*** Input records ***
-- ==== Sys2Proof/Laws/Retire.lean ====
section
/-! SUPPORT. What the shared operations over agents do: registers read after a write, and what a retired word, a waiting word
and a trap have changed. -/

namespace Sys2Proof.Machine

/-! ### Parts by number -/

theorem thr_setThr (s : State) (t j : Nat) (x : Thread) : thr (setThr s t x) j = if j = t then x else thr s j := by
  simp [thr, setThr, kget_kset]

@[simp] theorem thr_modThr_self (s : State) (t : Nat) (f : Thread → Thread) : thr (modThr s t f) t = f (thr s t) := by
  simp [modThr, thr_setThr]

theorem thr_modThr_ne (s : State) {t j : Nat} (f : Thread → Thread) (h : j ≠ t) : thr (modThr s t f) j = thr s j := by
  simp [modThr, thr_setThr, h]

@[simp] theorem ret_modRet_self (s : State) (n : Nat) (f : Retriever → Retriever) : ret (modRet s n f) n = f (ret s n) := by
  simp [ret, modRet]

theorem ret_modRet_ne (s : State) {n j : Nat} (f : Retriever → Retriever) (h : j ≠ n) :
    ret (modRet s n f) j = ret s j := by simp [ret, modRet, kget_kset_ne _ _ _ h]

theorem core_modCore (s : State) (c j : Nat) (f : Core → Core) :
    core (modCore s c f) j = if j = c then f (core s c) else core s j := by simp [core, modCore, kget_kset]

theorem pool_modPool (s : State) (p j : Nat) (f : Pool → Pool) :
    pool (modPool s p f) j = if j = p then f (pool s p) else pool s j := by simp [pool, modPool, kget_kset]

theorem die_modDie (s : State) (d j : Nat) (f : Die → Die) :
    die (modDie s d f) j = if j = d then f (die s d) else die s j := by simp [die, modDie, kget_kset]

theorem tenant_modTenant (s : State) (n j : Nat) (f : Tenant → Tenant) :
    tenant (modTenant s n f) j = if j = n then f (tenant s n) else tenant s j := by simp [tenant, modTenant, kget_kset]

theorem ctx_modCtx (s : State) (c j : Nat) (f : Ctx → Ctx) :
    ctx? (modCtx s c f) j = if j = c then (ctx? s c).map f else ctx? s j := by
  unfold modCtx ctx?
  cases h : kfind s.ctxs c with
  | none => by_cases hj : j = c <;> simp [hj, h]
  | some x => simp [kfind_kset]

/-! ### Registers -/

@[simp] theorem Hart.get_zero (h : Hart) : h.get 0 = 0 := rfl
@[simp] theorem Hart.set_zero (h : Hart) (v : Word) : h.set 0 v = h := rfl
@[simp] theorem Hart.set_pc (h : Hart) (r : Reg) (v : Word) : (h.set r v).pc = h.pc := by unfold Hart.set; split <;> rfl
@[simp] theorem Hart.set_segs (h : Hart) (r : Reg) (v : Word) : (h.set r v).segs = h.segs := by
  unfold Hart.set; split <;> rfl

/-- A register of a hart after a write (R28). -/
theorem Hart.get_set (h : Hart) (d r : Reg) (v : Word) : (h.set d v).get r = if r = d ∧ d ≠ 0 then v else h.get r := by
  by_cases hd : d = 0
  · rw [hd, Hart.set_zero]; simp
  · unfold Hart.get Hart.set
    rw [if_neg hd]
    by_cases hr : r = 0
    · rw [if_pos hr, if_pos hr, if_neg]
      rintro ⟨rfl, h⟩
      exact h hr
    · rw [if_neg hr, if_neg hr]
      by_cases hrd : r = d
      · subst hrd; rw [if_pos ⟨rfl, hd⟩]; simp
      · have : d.toNat ≠ r.toNat := fun h => hrd (BitVec.eq_of_toNat_eq h.symm)
        rw [if_neg (fun h => hrd h.1)]
        exact Vector.getElem_set_ne d.isLt r.isLt this

/-! ### The issuing agent in two states that agree on it -/

/-- Two states hold the same threads and Retrievers, and the same agent issues. -/
structure SameAgents (s u : State) : Prop where
  cur : u.cur = s.cur
  threads : u.threads = s.threads
  rets : u.rets = s.rets

theorem SameAgents.refl (s : State) : SameAgents s s := ⟨rfl, rfl, rfl⟩

theorem SameAgents.me {s u : State} (h : SameAgents s u) : me u = me s := by
  unfold Machine.me ret; rw [h.cur, h.rets]

theorem SameAgents.hart {s u : State} (h : SameAgents s u) : hart u = hart s := by
  unfold Machine.hart thr ret; rw [h.cur, h.rets, h.threads]

theorem SameAgents.my {s u : State} (h : SameAgents s u) : my u = my s := by
  unfold Machine.my thr; rw [h.me, h.threads]

theorem SameAgents.pcOf {s u : State} (h : SameAgents s u) : pcOf u = pcOf s := by unfold Machine.pcOf; rw [h.hart]

/-! ### Retiring -/

@[simp] theorem hart_modHart (s : State) (f : Hart → Hart) : hart (modHart s f) = f (hart s) := by
  unfold hart modHart
  cases h : s.cur <;> simp [h]

@[simp] theorem hart_retire (s : State) : hart (retire s) = hart s := by
  unfold hart retire; cases h : s.cur <;> simp [h]

@[simp] theorem hart_setReg (s : State) (d : Reg) (v : Word) : hart (setReg s d v) = (hart s).set d v := by simp [setReg]

@[simp] theorem hart_setPc (s : State) (v : Word) : hart (setPc s v) = { hart s with pc := v } := by simp [setPc]

@[simp] theorem pcOf_setReg (s : State) (d : Reg) (v : Word) : pcOf (setReg s d v) = pcOf s := by simp [pcOf]

theorem hart_advance (s : State) : hart (advance s) = { hart s with pc := pcOf s + 8 } := by simp [advance]

theorem reg_setReg (s : State) (d r : Reg) (v : Word) :
    reg (setReg s d v) r = if r = d ∧ d ≠ 0 then v else reg s r := by simp [reg, Hart.get_set]

@[simp] theorem reg_advance (s : State) (r : Reg) : reg (advance s) r = reg s r := by
  unfold reg; rw [hart_advance]; rfl

/-- The record of a thread that has retired a word with a new hart. -/
theorem retire_modHart_thread (s : State) (n : Nat) (f : Hart → Hart) (h : s.cur = .thread n) :
    retire (modHart s f) = setThr s n { thr s n with
      hart := f (thr s n).hart, instret := (thr s n).instret + 1, cond := .ready } := by
  unfold retire modHart; simp [h, modThr, setThr, thr]

theorem retire_modHart_ret (s : State) (n : Nat) (f : Hart → Hart) (h : s.cur = .ret n) :
    retire (modHart s f) = modRet s n (fun r => { r with hart := f r.hart, cond := .ready }) := by
  unfold retire modHart; simp [h, modRet, ret]

theorem modHart_modHart (s : State) (f g : Hart → Hart) : modHart (modHart s f) g = modHart s (fun h => g (f h)) := by
  unfold modHart; cases h : s.cur <;> simp [h, modThr, setThr, thr, modRet, ret]

/-- A word that retired with its hart changed: what changed, and that nothing else did. -/
theorem retired_modHart {s u : State} (h : SameAgents s u) (f : Hart → Hart) (e : Effect)
    (he : ∀ x, e.thread x = x)
    (hr : ∀ r, (f (hart s)).get r = match e.reg with | some (d, v) => if r = d ∧ d ≠ 0 then v else reg s r | none => reg s r)
    (hs : ∀ g : BitVec 3, (f (hart s)).segs[g.toNat] = match e.seg with
      | some (k, x) => if g = k then x else seg s g | none => seg s g)
    (hp : (f (hart s)).pc = e.pc) : Retired s u (retire (modHart u f)) e := by
  have hh : hart (retire (modHart u f)) = f (hart s) := by rw [hart_retire, hart_modHart, h.hart]
  refine ⟨?_, ?_, ?_, ?_, ?_, fun r => ?_, fun g => ?_, ?_⟩
  · cases hc : u.cur with
    | thread n => rw [retire_modHart_thread _ _ _ hc]; simp [setThr]; exact hc
    | ret n => rw [retire_modHart_ret _ _ _ hc]; simp [modRet]; exact hc
  · intro j hj
    cases hc : u.cur with
    | thread n =>
      have : me s = n := by rw [← h.me]; simp [me, hc]
      rw [retire_modHart_thread _ _ _ hc]; simp [setThr, h.threads, kfind_kset_ne _ _ (this ▸ hj)]
    | ret n => rw [retire_modHart_ret _ _ _ hc]; simp [modRet, h.threads]
  · intro j hj
    cases hc : u.cur with
    | thread n => rw [retire_modHart_thread _ _ _ hc]; simp [setThr, h.rets]
    | ret n =>
      have : j ≠ n := fun e => hj (by rw [← h.cur, hc, e])
      rw [retire_modHart_ret _ _ _ hc]; simp [modRet, h.rets, kfind_kset_ne _ _ this]
  · rw [hh]
    cases hc : s.cur with
    | thread n =>
      have hu : u.cur = .thread n := h.cur.trans hc
      have ht : thr u n = thr s n := by unfold thr; rw [h.threads]
      have hm : hart s = (thr s n).hart := by unfold hart; simp [hc]
      rw [retire_modHart_thread _ _ _ hu]
      simp [my, me, hu, setThr, thr, he, hc, hm]
      simp [h.threads]
    | ret n =>
      have hu : u.cur = .ret n := h.cur.trans hc
      rw [retire_modHart_ret _ _ _ hu]
      simp only [my, he, me, hc, modRet, hu]
      simp [thr, h.threads, ret, h.rets]
  · intro n hc
    have hu : u.cur = .ret n := h.cur.trans hc
    rw [hh, retire_modHart_ret _ _ _ hu]
    have : ret u n = ret s n := by unfold ret; rw [h.rets]
    simp [ret_modRet_self, this, hart, hc]
  · unfold reg; rw [hh]; exact hr r
  · unfold seg; rw [hh]; exact hs g
  · unfold pcOf; rw [hh]; exact hp

theorem advance_eq (s : State) : advance s = retire (modHart s (fun h => { h with pc := h.pc + 8 })) := by
  unfold advance setPc pcOf hart modHart
  cases h : s.cur <;> simp [modThr, modRet, thr, ret]

theorem advance_setReg_eq (s : State) (d : Reg) (v : Word) :
    advance (setReg s d v) = retire (modHart s (fun h => { h.set d v with pc := h.pc + 8 })) := by
  rw [advance_eq, setReg, modHart_modHart]; simp

/-- A word that writes a register and goes on. -/
theorem advance_setReg_retired {s u : State} (h : SameAgents s u) (d : Reg) (v : Word) :
    Retired s u (advance (setReg u d v)) (.write s d v) := by
  rw [advance_setReg_eq]
  exact retired_modHart h _ _ (fun _ => rfl) (fun r => Hart.get_set _ _ _ _) (fun _ => by simp [Effect.write, seg]) rfl

/-- A word that only goes on. -/
theorem advance_retired {s u : State} (h : SameAgents s u) : Retired s u (advance u) (.next s) := by
  rw [advance_eq]
  exact retired_modHart h _ _ (fun _ => rfl) (fun _ => rfl) (fun _ => rfl) rfl

/-- A word that changes its thread's record, and not the hart of it, and goes on. -/
theorem advance_modMy_retired {s u : State} (h : SameAgents s u) (f : Thread → Thread)
    (hf : ∀ x, (f x).hart = x.hart ∧ (f x).instret = x.instret) :
    Retired s u (advance (modMy u f)) (.own s f) := by
  cases hc : s.cur with
  | thread n =>
    have hu : u.cur = .thread n := h.cur.trans hc
    have ht : thr u n = thr s n := by unfold thr; rw [h.threads]
    have hm : hart s = (thr s n).hart := by unfold hart; simp [hc]
    have e : advance (modMy u f) = setThr u n { f (thr s n) with
        hart := { (thr s n).hart with pc := (thr s n).hart.pc + 8 }, instret := (thr s n).instret + 1, cond := .ready } := by
      rw [advance_eq, retire_modHart_thread _ n _ (by simp [hu])]
      simp [modMy, me, hu, modThr, thr_setThr, ht, hf]
      simp [setThr]
    rw [e]
    refine ⟨by simp [setThr], ?_, ?_, ?_, ?_, ?_, ?_, ?_⟩
    · intro j hj; simp [me, hc] at hj; simp [setThr, h.threads, kfind_kset_ne _ _ hj]
    · intro j _; simp [setThr, h.rets]
    · simp [my, me, hc, hu, thr_setThr, Effect.own, hart]
    · intro m hm; simp [hc] at hm
    · intro r; simp [reg, hart, hu, hc, thr_setThr, Effect.own, Hart.get]
    · intro g; simp [seg, hart, hu, hc, thr_setThr, Effect.own]
    · simp [pcOf, hart, hu, hc, thr_setThr, Effect.own]
  | ret n =>
    have hu : u.cur = .ret n := h.cur.trans hc
    have hr : ret u n = ret s n := by unfold ret; rw [h.rets]
    have hme : me u = me s := h.me
    have ht : thr u (me s) = my s := by unfold my thr; rw [h.threads]
    have e : advance (modMy u f) = { u with
        threads := kset u.threads (me s) (f (my s))
        rets := kset u.rets n { ret s n with hart := { (ret s n).hart with pc := (ret s n).hart.pc + 8 }, cond := .ready } } := by
      rw [advance_eq, retire_modHart_ret _ n _ (by simp [hu])]
      simp [modMy, modThr, setThr, modRet, hme, ht]
      unfold ret at hr; unfold ret; simp [hr]
    rw [e]
    refine ⟨by simp, ?_, ?_, ?_, ?_, ?_, ?_, ?_⟩
    · intro j hj; simp [h.threads, kfind_kset_ne _ _ hj]
    · intro j hj
      have : j ≠ n := fun e => hj (by rw [hc, e])
      simp [h.rets, kfind_kset_ne _ _ this]
    · simp [my, me, hc, hu, thr, ret, Effect.own]
    · intro m hm; simp [hc] at hm; subst hm; simp [ret, hart, hu]
    · intro r; simp [reg, hart, hu, hc, ret, Effect.own, Hart.get]
    · intro g; simp [seg, hart, hu, hc, ret, Effect.own]
    · simp [pcOf, hart, hu, hc, ret, Effect.own]

/-! ### Words withdrawn -/

/-- What withdrawing the waits of some threads makes of each thread: its condition, the wake that it was to take, and a long matrix
word that waits for a block. -/
theorem withdraw_thread (s : State) (f : Nat → Bool) (t : Nat) :
    kfind (withdraw s f).threads t =
      (kfind s.threads t).map (fun x => if f t then beforeLong { x with cond := withdrawn x.cond, noPage := none } else x) :=
  kfind_mapKey s.threads (β := Thread)
    (fun t x => if f t then beforeLong ({ x with cond := withdrawn x.cond, noPage := none } : Thread) else x) t

@[simp] theorem withdraw_mem (s : State) (f : Nat → Bool) : (withdraw s f).mem = s.mem := rfl
@[simp] theorem withdraw_stores (s : State) (f : Nat → Bool) : (withdraw s f).stores = s.stores := rfl
@[simp] theorem withdraw_ctxs (s : State) (f : Nat → Bool) : (withdraw s f).ctxs = s.ctxs := rfl
@[simp] theorem withdraw_dies (s : State) (f : Nat → Bool) : (withdraw s f).dies = s.dies := rfl

end Sys2Proof.Machine
end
*** End of Input records ***
**What to work on**
From the entries above, extract only the lines running from the one containing "[ret, hart, hu]" through the one containing "s.dies := rfl", inclusive.

**The answer**
    · intro m hm; simp [hc] at hm; subst hm; simp [ret, hart, hu]
    · intro r; simp [reg, hart, hu, hc, ret, Effect.own, Hart.get]
    · intro g; simp [seg, hart, hu, hc, ret, Effect.own]
    · simp [pcOf, hart, hu, hc, ret, Effect.own]

/-! ### Words withdrawn -/

/-- What withdrawing the waits of some threads makes of each thread: its condition, the wake that it was to take, and a long matrix
word that waits for a block. -/
theorem withdraw_thread (s : State) (f : Nat → Bool) (t : Nat) :
    kfind (withdraw s f).threads t =
      (kfind s.threads t).map (fun x => if f t then beforeLong { x with cond := withdrawn x.cond, noPage := none } else x) :=
  kfind_mapKey s.threads (β := Thread)
    (fun t x => if f t then beforeLong ({ x with cond := withdrawn x.cond, noPage := none } : Thread) else x) t

@[simp] theorem withdraw_mem (s : State) (f : Nat → Bool) : (withdraw s f).mem = s.mem := rfl
@[simp] theorem withdraw_stores (s : State) (f : Nat → Bool) : (withdraw s f).stores = s.stores := rfl
@[simp] theorem withdraw_ctxs (s : State) (f : Nat → Bool) : (withdraw s f).ctxs = s.ctxs := rfl
@[simp] theorem withdraw_dies (s : State) (f : Nat → Bool) : (withdraw s f).dies = s.dies := rfl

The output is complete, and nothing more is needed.